--- Exercise data Enclosed Below ---

-- ==== Sys2Proof/Machine/Fabric.lean ====
section
/-! DEFINITION. Message classes, queues and the shared pool (spec/04_forwarding_core.md, R64 to R73), service classes, the egress
scheduler and contracts (spec/05_service_classes_and_contracts.md, R84 to R99). -/

namespace Sys2Proof.Machine

/-! ## Ports -/

/-- Role in force: 0 Disabled, 1 Upstream, 2 Downstream, 3 Trunk. A port that failed its check stays Disabled (R24). -/
def Chip.role (s : Chip) (p : Nat) : Nat :=
  if s.is F.CEL_PORT_STS.CFG_ERROR p then 0
  else
    let r := s.fld F.CEL_PORT_CFG.ROLE p
    if r ≤ 3 then r else 0

/-- Cells of a port by its WIDTH code. -/
def cellsOf (width : Nat) : Nat := if width = 0 then 1 else if width = 1 then 2 else 4
def Chip.cells (s : Chip) (p : Nat) : Nat := cellsOf (s.fld F.CEL_PORT_CFG.WIDTH p)

/-- Ports of a region that are not Disabled. -/
def Chip.portsOf (s : Chip) (r : Nat) : List Nat := (rangeFrom (16 * r) 16).filter (fun p => decide (s.role p ≠ 0))

/-- The enabled virtual switch whose upstream port is `p`. -/
def Chip.instOf (s : Chip) (p : Nat) : Option Nat :=
  (List.range 64).find? (fun n => s.is F.VCS_INST_CFG.EN n && decide (s.fld F.VCS_INST_CFG.USP n = p))

/-- The enabled and attached virtual switch whose upstream port is `p` (R415). -/
def Chip.attachedOf (s : Chip) (p : Nat) : Option Nat :=
  match s.instOf p with
  | some n => if s.is F.VCS_INST_STS.ATTACHED n then some n else none
  | none => none

/-- The binding through which a device's request arrives: virtual switch and virtual bridge bound to the port whole, or to
its logical device (R131). -/
def Chip.bindingOf (s : Chip) (p ld : Nat) : Option (Nat × Nat) :=
  ((List.range 64).flatMap (fun n => (List.range (s.vppbCount n)).map (fun v => (n, v)))).find?
    (fun x =>
      let t := s.bound x.1 x.2
      (decide (t.type = 1) && decide (t.port = p)) ||
        (decide (t.type = 2) && decide (t.port = p) && decide (t.ld = ld)))

/-- Every binding of a port: its own, and those of its logical devices. -/
def Chip.bindingsOf (s : Chip) (p : Nat) : List (Nat × Nat) :=
  ((List.range 64).flatMap (fun n => (List.range (s.vppbCount n)).map (fun v => (n, v)))).filter
    (fun x =>
      let t := s.bound x.1 x.2
      (decide (t.type = 1) || decide (t.type = 2)) && decide (t.port = p))

/-- Link in 68-byte or 256-byte flit mode (Table 5.3). -/
def Chip.flitMode (s : Chip) (p : Nat) : Bool := s.is F.CEL_PORT_STS.FLIT256 p || s.is F.CEL_PORT_STS.CXL_ACTIVE p

/-! ## Message classes (Table 4.1) -/

/-- Message classes of Table 4.1; BIConflict is carried in MC3 (R172). -/
def mcOf : MsgKind → Nat
  | .ioWr | .ioMsg | .ioMsi => 0
  | .ioRd | .cfgRd | .cfgWr | .ioPortRd | .ioPortWr | .uioWr | .ioAtomic _ _ => 1
  | .cpl | .cplD => 2
  | .memRd | .memRdData | .memInv | .memSpecRd | .biConflict => 3
  | .memWr | .memWrPtl => 4
  | .biRspI | .biRspS | .biRspE => 5
  | .cmp | .cmpS | .cmpE | .biConflictAck => 6
  | .memData => 7
  | .biSnpCur | .biSnpData | .biSnpInv => 8
  | .d2hReq | .h2dReq => 9
  | .d2hRsp | .h2dRsp => 10
  | .d2hData | .h2dData => 11

/-- A request, as against a response: Table 4.6 completes requests. -/
def isRequest : MsgKind → Bool
  | .cpl | .cplD | .biRspI | .biRspS | .biRspE | .cmp | .cmpS | .cmpE | .biConflictAck | .memData
  | .d2hRsp | .h2dRsp | .d2hData | .h2dData | .biConflict => false
  | _ => true

/-- Posted: complete for R137 once transmitted to the target. -/
def isPosted : MsgKind → Bool
  | .ioWr | .ioMsg | .ioMsi | .memSpecRd => true
  | _ => false

/-- Networks that carry a message: header, and data where it has a payload (Table 4.1, R19). -/
def headerNet : MsgKind → Nat
  | .h2dReq => 2
  | k => match mcOf k with
    | 2 | 5 | 6 | 10 => 1
    | 8 => 2
    | 7 | 11 => 3
    | _ => 0

/-- Buffer slots of a message (R65). -/
def slotsOf (len : Nat) : Nat := if len ≤ 256 then 1 else 2

/-- Flit bytes B of a message on a link (Table 5.3). -/
def flitBytes (flit : Bool) (k : MsgKind) (len : Nat) (longHdr : Bool) : Nat :=
  if mcOf k ≤ 2 then
    if flit then 16 + (len + 15) / 16 * 16 else (if longHdr then 16 else 12) + len + 8
  else match k with
    | .memWr | .memWrPtl | .memData | .d2hData | .h2dData => 80
    | _ => 16

/-! ## Reserves, pool and thresholds (R66 to R69, R72) -/

/-- INIT as configured (BUF_ICRED.INIT). -/
def Chip.initCfg (s : Chip) (p m : Nat) : Nat :=
  let v := s.fld F.BUF_ICRED.INIT p m
  if v = 0 then 32 * s.cells p else if v < 8 then 8 else v

/-- INIT in force: what the port's latest training took. -/
def Chip.initOf (s : Chip) (p m : Nat) : Nat :=
  match (s.port p).initCr.get 0 m with
  | 0 => s.initCfg p m
  | v => v

/-- Slots that a header credit stands for (Table 4.2). -/
def kOf (m : Nat) : Nat := if m = 0 ∨ m = 2 then 2 else 1

def Chip.ingressRsv (s : Chip) (p m : Nat) : Nat := s.initOf p m * kOf m

/-- Reserve of one port: ingress queues and twelve egress queues of 8 slots. -/
def Chip.portRsv (s : Chip) (p : Nat) : Nat := ((List.range 12).map (s.ingressRsv p)).sum + 96

/-- Residue reserve. -/
def Chip.resRsv (s : Chip) (r : Nat) : Nat := max 16 (s.fld F.BUF_CFG.RES_RSV r)

/-- Sum of the reserves of a region (R67): ports, landing areas of 256 slots, residue queue. -/
def Chip.totalRsv (s : Chip) (r : Nat) : Nat := ((s.portsOf r).map s.portRsv).sum + 256 + s.resRsv r

/-- Shared pool of a region. -/
def Chip.sharedPool (s : Chip) (r : Nat) : Nat := 16384 - s.totalRsv r

/-- Region whose buffer holds a message. -/
def locRegion : Loc → Option Nat
  | .ingress p => some (p / 16)
  | .egress p _ => some (p / 16)
  | .residue r => some r
  | .landing d _ => if d < 8 then some d else none
  | _ => none

/-- Free slots F of a region's shared pool. -/
def Chip.free (s : Chip) (r : Nat) : Nat :=
  s.sharedPool r - ((s.msgs.filter (fun m => decide (locRegion m.loc = some r))).map (·.shared)).sum

/-- Threshold of a factor code: floor(α × F), α = 2^(code - 4) (Table 4.3). -/
def threshold (code f : Nat) : Nat := f * 2 ^ (min code 7) / 16

/-- Factor code of a service class. -/
def Chip.alphaSc (s : Chip) (r sc : Nat) : Nat :=
  if sc < 8 then bitsOf (s.rd .BUF_ALPHA0 r).toNat (4 * sc) 4 else bitsOf (s.rd .BUF_ALPHA1 r).toNat (4 * (sc - 8)) 4

def inEgress (p sc : Nat) (m : Msg) : Bool := decide (m.loc = .egress p sc)
def inIngress (p mc : Nat) (m : Msg) : Bool := decide (m.loc = .ingress p) && decide (mcOf m.kind = mc)

/-- A residue copy has a reference in an egress queue. -/
def Msg.refIn (m : Msg) (p sc : Nat) : Bool := m.refs.any (fun x => decide (x.port = p) && decide (x.sc = sc) && !x.waiting)

/-- A message stands in an egress queue: itself, or by a reference of its residue copy. -/
def Msg.inQueue (m : Msg) (p sc : Nat) : Bool := inEgress p sc m || m.refIn p sc

/-- Messages of an egress queue, in order: its own and the references that the residue copies hold for it. -/
def Chip.egressQ (s : Chip) (p sc : Nat) : List Msg := s.msgs.filter (fun m => m.inQueue p sc)

/-- A reference waits for an egress queue, in the residue queue or before it in a copy of the region itself: the queue takes it before
any other message (R78). -/
def Chip.refWaits (s : Chip) (p sc : Nat) : Bool :=
  s.msgs.any (fun m => (decide (m.loc = .residue (p / 16)) || decide (m.loc = .landing (p / 16) (p / 16))) &&
    m.refs.any (fun x => decide (x.port = p) && decide (x.sc = sc) && x.waiting))

def Chip.egShared (s : Chip) (p sc : Nat) : Nat := ((s.msgs.filter (inEgress p sc)).map (·.shared)).sum
def Chip.egRsv (s : Chip) (p sc : Nat) : Nat := ((s.msgs.filter (inEgress p sc)).map (·.rsv)).sum
def Chip.egHeld (s : Chip) (p sc : Nat) : Nat := s.egShared p sc + s.egRsv p sc

def Chip.egThreshold (s : Chip) (p sc : Nat) : Nat := threshold (s.alphaSc (p / 16) sc) (s.free (p / 16))

/-- An egress queue is open (R72). A port that is down or being flushed takes nothing (Table 4.5), nor does a trunk whose partner runs
without 256-byte flits (R32). -/
def Chip.egOpen (s : Chip) (p sc : Nat) : Bool :=
  decide (s.role p ≠ 0) && !(s.port p).flushing && (s.port p).up && !(s.port p).noTraffic &&
    (decide (s.egShared p sc < s.egThreshold p sc) || decide (s.egRsv p sc < 8))

/-- An egress queue is pressed (R96): its shared holding is at or above half of floor(α × F). -/
def Chip.egPressed (s : Chip) (p sc : Nat) : Bool := decide (s.egThreshold p sc ≤ 2 * s.egShared p sc)

/-- Slots that an egress queue would take from its reserve and from the pool for `n` slots (R68). -/
def Chip.egSplit (s : Chip) (p sc n : Nat) : Nat × Nat :=
  let r := min n (8 - s.egRsv p sc)
  (r, n - r)

/-- An egress queue admits `n` slots (R69, R72): open, and the pool admits what the reserve does not take. -/
def Chip.egAdmits (s : Chip) (p sc n : Nat) : Bool :=
  let (_, sh) := s.egSplit p sc n
  s.egOpen p sc && (decide (sh = 0) || decide (s.egShared p sc + sh ≤ s.egThreshold p sc))

/-- The lowest FREE seen (BUF_POOL_MIN) and the highest HELD of an egress queue (BUF_EQ.PEAK). -/
def Chip.notePool (s : Chip) (r : Nat) : Chip :=
  if s.free r < s.fld F.BUF_POOL_MIN.LOWEST r then s.set F.BUF_POOL_MIN.LOWEST (s.free r) r else s

def Chip.notePeak (s : Chip) (p sc : Nat) : Chip :=
  let s := s.notePool (p / 16)
  if s.egHeld p sc > s.fld F.BUF_EQ.PEAK p sc then s.set F.BUF_EQ.PEAK (s.egHeld p sc) p sc else s

/-! ## Messages -/

def Chip.msg? (s : Chip) (id : Nat) : Option Msg := s.msgs.find? (fun m => decide (m.id = id))
def Chip.delMsg (s : Chip) (id : Nat) : Chip := { s with msgs := s.msgs.filter (fun m => decide (m.id ≠ id)) }
/-- Changing a message in place. -/
def Chip.modMsg (s : Chip) (id : Nat) (f : Msg → Msg) : Chip :=
  { s with msgs := s.msgs.map (fun m => if m.id = id then f m else m) }
/-- Moving a message to the end of another queue. -/
def Chip.moveMsg (s : Chip) (m : Msg) : Chip :=
  { s with msgs := s.msgs.filter (fun x => decide (x.id ≠ m.id)) ++ [m] }
/-- A new message, named freshly. -/
def Chip.newMsg (s : Chip) (m : Msg) : Chip :=
  ({ s with msgs := s.msgs ++ [{ m with id := s.nextId }] }).fresh

def Chip.open? (s : Chip) (id : Nat) : Option OpenReq := s.opens.find? (fun o => decide (o.id = id))
def Chip.delOpen (s : Chip) (id : Nat) : Chip := { s with opens := s.opens.filter (fun o => decide (o.id ≠ id)) }
def Chip.modOpen (s : Chip) (id : Nat) (f : OpenReq → OpenReq) : Chip :=
  { s with opens := s.opens.map (fun o => if o.id = id then f o else o) }

/-- Counting a transaction whose last response reaches its initiator (R225); TRANSACTION_END enters it in the statistics. -/
def Chip.endStat (s : Chip) (id ini start rd wr : Nat) : Chip :=
  { s with ended := s.ended ++ [{ id := id, initiator := ini, lat := s.time - start, rd := rd, wr := wr }] }

/-- A CXL.cache request with a further response or data message noted: a response whose `want` is not 0 announces data. -/
def OpenReq.note (o : OpenReq) (m : Msg) : OpenReq :=
  match mcOf m.kind with
  | 10 => { o with gotRsp := true, due := o.due || decide (m.want ≠ 0) }
  | 11 => { o with gotData := true }
  | _ => o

--- End of Enclosed Exercise data ---

- Requirement: In the entries above, please find the line with "egress queue. -/" and the line with "decide (s.role p ≠ 0) &&", then write out exactly those two lines and every line between them, and nothing more.

- Task answer:
/-- A residue copy has a reference in an egress queue. -/
def Msg.refIn (m : Msg) (p sc : Nat) : Bool := m.refs.any (fun x => decide (x.port = p) && decide (x.sc = sc) && !x.waiting)

/-- A message stands in an egress queue: itself, or by a reference of its residue copy. -/
def Msg.inQueue (m : Msg) (p sc : Nat) : Bool := inEgress p sc m || m.refIn p sc

/-- Messages of an egress queue, in order: its own and the references that the residue copies hold for it. -/
def Chip.egressQ (s : Chip) (p sc : Nat) : List Msg := s.msgs.filter (fun m => m.inQueue p sc)

/-- A reference waits for an egress queue, in the residue queue or before it in a copy of the region itself: the queue takes it before
any other message (R78). -/
def Chip.refWaits (s : Chip) (p sc : Nat) : Bool :=
  s.msgs.any (fun m => (decide (m.loc = .residue (p / 16)) || decide (m.loc = .landing (p / 16) (p / 16))) &&
    m.refs.any (fun x => decide (x.port = p) && decide (x.sc = sc) && x.waiting))

def Chip.egShared (s : Chip) (p sc : Nat) : Nat := ((s.msgs.filter (inEgress p sc)).map (·.shared)).sum
def Chip.egRsv (s : Chip) (p sc : Nat) : Nat := ((s.msgs.filter (inEgress p sc)).map (·.rsv)).sum
def Chip.egHeld (s : Chip) (p sc : Nat) : Nat := s.egShared p sc + s.egRsv p sc

def Chip.egThreshold (s : Chip) (p sc : Nat) : Nat := threshold (s.alphaSc (p / 16) sc) (s.free (p / 16))

/-- An egress queue is open (R72). A port that is down or being flushed takes nothing (Table 4.5), nor does a trunk whose partner runs
without 256-byte flits (R32). -/
def Chip.egOpen (s : Chip) (p sc : Nat) : Bool :=
  decide (s.role p ≠ 0) && !(s.port p).flushing && (s.port p).up && !(s.port p).noTraffic &&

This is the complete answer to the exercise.